Your task:
Every line from the one with "to R303) -/" to the one with "def State.inBorrow (s", including those two, is to be copied exactly; all other lines of the entries below are left out.

Available data:
def State.hear (s : State) (peer : Nat) : State :=
  { s with heard := s.heard.filter (fun h => h.1 != peer) ++ [(peer, s.timeUs)] }

/-- The borrower's accept of an offer. Which unused identifier the lease takes is a free choice. -/
def acceptLease (n : Nat) (s : State) : State :=
  let e := s.cad n
  let ids := freeLeases s
  let ch := s.takeNat ids.length
  let s := ch.2.setCad n (cadWith e 2 (ids.getD ch.1 1) (s.timeUs + 100000 * s.termOf n))
  (s.hear (cadBorrower e)).notice (.message (cadBorrower e) msgAccepted n)

/-- LEASE_ACCEPT: an answer counts only over an attested session and an IDE stream (R304). -/
def execLeaseAccept (extent : Fin 8192) (session : Session) (s : State) : Out :=
  .next (s.ifUp (fun s =>
    if cadState (s.cad extent.val) = 1 && session.attested && session.ide then acceptLease extent.val s else s))

/-- LEASE_REFUSAL: an answer like the accept. -/
def execLeaseRefusal (answer : LeaseAnswer) (s : State) : Out :=
  let n := answer.extent.val
  .next (s.ifUp (fun s =>
    if cadState (s.cad n) = 1 && answer.session.attested && answer.session.ide then freeExtent s n false else s))

/-- OFFER_TIMEOUT: 100 ms without answer. -/
def execOfferTimeout (extent : Fin 8192) (s : State) : Out :=
  .next (if cadState (s.cad extent.val) = 1 ∧ s.offeredAt extent.val + 100000 ≤ s.timeUs then
    freeExtent s extent.val false else s)

/-- LEASE_RENEWAL: one that arrives in the clock of expiry is late. -/
def execLeaseRenewal (extent : Fin 8192) (s : State) : Out :=
  let n := extent.val
  let e := s.cad n
  .next (s.ifUp (fun s =>
    if cadState e = 2 ∧ s.timeUs < cadExpiry e then
      (s.setCad n (cadWith e 2 (cadLease e) (s.timeUs + 100000 * s.termOf n))).notice
        (.message (cadBorrower e) msgRenewed n)
    else s))

/-- LEASE_EXPIRY, with the back-invalidate of every line that the borrower holds. -/
def execLeaseExpiry (extent : Fin 8192) (s : State) : Out :=
  let n := extent.val
  let e := s.cad n
  .next (if cadState e = 2 ∧ cadExpiry e ≤ s.timeUs then
    (s.setCad n (cadWith e 4 (cadLease e) (cadExpiry e))).notice (.message (cadBorrower e) msgBackInvalidate n)
  else s)

/-- RELEASE_MESSAGE: acknowledged to its sender in every state; only a RECALLING entry of that borrower becomes FREE. -/
def execReleaseMessage (release : ReleaseNotice) (s : State) : Out :=
  let n := release.extent.val
  let sender := release.sender
  let e := s.cad n
  .next (s.ifUp (fun s =>
    (if cadState e = 3 ∧ cadBorrower e = sender.toNat then freeExtent s n (cadKeep e) else s).notice
      (.message sender.toNat msgReleaseAck n)))

/-- RECALL_DEADLINE. -/
def execRecallDeadline (extent : Fin 8192) (s : State) : Out :=
  let n := extent.val
  let e := s.cad n
  .next (if cadState e = 3 ∧ s.deadlineOf n ≤ s.timeUs then freeExtent s n (cadKeep e) else s)

/-- A borrower's request to a leased extent is admitted (R299, R304). -/
def cxlAdmitted (s : State) (n borrower offset : Nat) (req : ReqKind) : Bool :=
  let e := s.cad n
  let k := reqSpan req
  (cadState e == 2 || cadState e == 3) && cadBorrower e == borrower && offset + k.1 ≤ 2 ^ 28 &&
    ((k.2 == 0 && cadPr e) || (k.2 == 1 && cadPw e))

/-- CXL_MEM_REQUEST: a borrower reads or writes a leased extent (R299, R304); anything else is refused. -/
def execCxlMemRequest (extent : Fin 8192) (borrower : BitVec 16) (offset : Nat) (request : CxlRequest) (s : State) : Out :=
  let n := extent.val
  let req := request.req
  .next (s.ifUp (fun s =>
    if cxlAdmitted s n borrower.toNat offset req && request.ide then
      let r := serveRequest s (s.extentBase n + offset) req
      r.1.notice (.response borrower.toNat r.2.1 r.2.2)
    else s.notice (.response borrower.toNat false [])))

/-! ## The borrower's events (R297 to R303) -/

def State.borrow (s : State) (i : Nat) : BitVec 128 := SMap.get s.borrowed i

def State.setBorrow (s : State) (i : Nat) (e : BitVec 128) : State := { s with borrowed := SMap.set s.borrowed i e }

/-- An entry with another state and lease. -/
def beWith (e : BitVec 128) (state lease : Nat) : BitVec 128 :=
  BitVec.ofNat 128 (state % 8 + bits e.toNat 47 3 * 2 ^ 3 + lease % 2 ^ 16 * 2 ^ 48 + beExpiry e * 2 ^ 64)

/-- The sectors of a borrowed extent. -/
def State.inBorrow (s : State) (i k : Nat) : Bool :=
  !s.remote (32 * k) && paTier (32 * k) == 2 && paOff (32 * k) / 2 ^ 28 == i

/-- A write of the package kernel to a borrowed-extent entry (R297). -/
def writeBorrowed (i : Nat) (value : BitVec 128) (s : State) : State :=
  let e := s.borrow i
  match beState e with
  | 0 => s.setBorrow i (BitVec.ofNat 128 (bits value.toNat 63 19 * 2 ^ 19 + bits e.toNat 18 0 + beExpiry e * 2 ^ 64))
  | 3 =>
    if beLease value = 0 ∧ beLease e ≠ 0 then
      (s.setBorrow i (beWith e 3 0)).notice (.message (beLender e) msgRelease (beExtent e))
    else s
  | 4 | 5 => if beLease value = 0 then s.setBorrow i (beWith e 0 0) else s
  | _ => s

/-- BORROWED_EXTENT_WRITE (R297). -/
def execBorrowedExtentWrite (entry : Fin 4096) (value : BitVec 128) (s : State) : Out :=
  .next (s.ifUp (writeBorrowed entry.val value))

Finished exercise:
/-! ## The borrower's events (R297 to R303) -/

def State.borrow (s : State) (i : Nat) : BitVec 128 := SMap.get s.borrowed i

def State.setBorrow (s : State) (i : Nat) (e : BitVec 128) : State := { s with borrowed := SMap.set s.borrowed i e }

/-- An entry with another state and lease. -/
def beWith (e : BitVec 128) (state lease : Nat) : BitVec 128 :=
  BitVec.ofNat 128 (state % 8 + bits e.toNat 47 3 * 2 ^ 3 + lease % 2 ^ 16 * 2 ^ 48 + beExpiry e * 2 ^ 64)

/-- The sectors of a borrowed extent. -/
def State.inBorrow (s : State) (i k : Nat) : Bool :=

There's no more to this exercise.